FILE - Women walk past houses, built for the residents being displaced by land sales, at Botum Sakor National Park in Koh Kong province, Feb. 20, 2012.
FILE - Women walk past houses, built for the residents being displaced by land sales, at Botum Sakor National Park in Koh Kong province, Feb. 20, 2012.

The families were forcefully removed from their homes in Chitres village, Botum Sakor National Park.

Rights workers are seeking to help 40 families who were evicted from their homes in Koh Kong province last week by military police and wildlife rangers.

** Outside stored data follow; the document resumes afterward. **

/-- The lowest page fault among the faults. -/
def probePage (fs : List (Option Nat × Bool × EngFault)) : Option (Option Nat × Bool × Nat × Nat × Nat × Nat) :=
  fs.foldl (fun m f =>
    match f.2.2 with
    | .page va c l p => if (m.map fun x => decide (x.2.2.1 ≤ va)).getD false then m else some (f.1, f.2.1, va, c, l, p)
    | _ => m) none

/-- What the probe of a copy comes to: a trap, a page fault at which the group parks, or its pass, after which the copy joins the open
group and the group goes on. -/
def judgeProbe (n : Nat) (x : Probed) : State :=
  let uid := x.copy.uid
  match probeTrap x.faults with
  | some c => failCopy x.s n uid c
  | none =>
    match probePage x.faults with
    | some (die, wr, va, c, l, p) => parkCopy x.s n uid die wr va c l p
    | none =>
      x.s.upGroup n fun g =>
        { advance 2 (upCopy uid (fun _ => { x.copy with probed := true }) g) with openCopies := g.openCopies ++ [uid], wait := .none }

/-- COPY_PROBE_END (R254). -/
def execCopyProbeEnd (g : Nat) (s : State) : MRes :=
  match tblGet s.groups g with
  | some gr =>
    match gr.wait with
    | .probe uid =>
      match findCopy gr uid with
      | some c => .next (if c.parked.isSome then s else judgeProbe g (probeCopy s g gr c))
      | none => .next s
    | _ => .next s
  | none => .next s

/-! ### CPY (R249 to R251) -/

/-- The copy joins the mover: its probe is under way. With .rel it drains the write-combining buffer and notes the stores to wait for
(R255); with .resume it starts at CPOFF as read at issue (R257). -/
def startCopy (s : State) (i : Instr) (rel res : Bool) (cpoff : Word64) (c : Copy) : State :=
  let uid := s.fresh
  let s1 := if rel then drainWcb s s.cur else s
  s1.bump.upGroup s.cur fun g1 =>
    let at_ := if res then min cpoff.toNat c.total else 0
    { g1 with
      copies := g1.copies ++ [{ c with uid := uid, words := wordsOf i, relOps := if rel then unacked g1 else [], start := at_, offset := at_, lowered := at_ }]
      wait := .probe uid }

/-- The causes that a copy's barrier raises at issue. -/
def copyBarFaults (s : State) (g : Group) (baron : Bool) (a : Word) : List LaneFault := if baron then barrierFaults s g a false else []

/-- A misaligned address of a copy. -/
def copyMisaligned (g : Group) (a : Nat) : LaneFault := { code := 0x12, lane := uniLane g, addr := BitVec.ofNat 64 a }

/-- The addresses and strides of CPY that are not multiples of 4, lowest first by address (R250). Log entry 35 (DEDUCED). -/
def cpyAlign (g : Group) (c : Copy) : List LaneFault :=
  let bad := (if c.sa % 4 ≠ 0 ∨ c.sstr % 4 ≠ 0 then [c.sa] else []) ++ (if c.da % 4 ≠ 0 ∨ c.dstr % 4 ≠ 0 then [c.da] else [])
  match bad with
  | [] => []
  | x :: rest => [copyMisaligned g (rest.foldl min x)]

/-- The limits of R250 on shape and strides. -/
def cpyShapeOk (c : Copy) : Bool :=
  let col := c.nrow * twBits c.tw / 8
  c.rowb % 4 == 0 && decide (4 ≤ c.rowb) && decide (c.rowb ≤ 16777216) && decide (1 ≤ c.nrow) && decide (c.nrow ≤ 65536) &&
    decide (c.rowb ≤ c.sstr) && (if c.tw = 0 then decide (c.rowb ≤ c.dstr) else decide (col ≤ c.dstr) && c.nrow * twBits c.tw % 32 == 0)

/-- The open copy group has room for another copy (R248). -/
def groupRoom (g : Group) : Bool := decide (g.openCopies.length < 64)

The families were forcefully removed from their homes in Chitres village, Botum Sakor National Park.

In Kongchet, a local rights monitor for local NGO Adhoc, said he had met with the provincial governor, Orn Phearak, to seek a solution for the Chitres villagers.

“We think that this act seemed to not help the poor people at all, while they have grown crops in the land,” he said.

The authorities and rangers, allegedly supported by the Wildlife Alliance, accused the villagers of poaching and illegal logging, he added.

Phearak, the governor, told Kongchet the villagers would likely be allotted some 600 hectares of land.

The villagers are involved in a land dispute with a company called Sinomexim Investment.

Kongchet said it was unlikely the government would follow through on its promises.

Another company, the Chinese conglomerate Union Development Group, is constructing a large luxury resort in the park at the cost of some $3.8 billion.

Phearak declined to comment on the families’ eviction, requesting a face-to-face meeting.

The director of Botum Sakor National Park, Ung Vanny, and declined to comment.

Nob Neth, a Wildlife Alliance representative, said the villagers had repeatedly strayed outside the boundaries of their allotted land.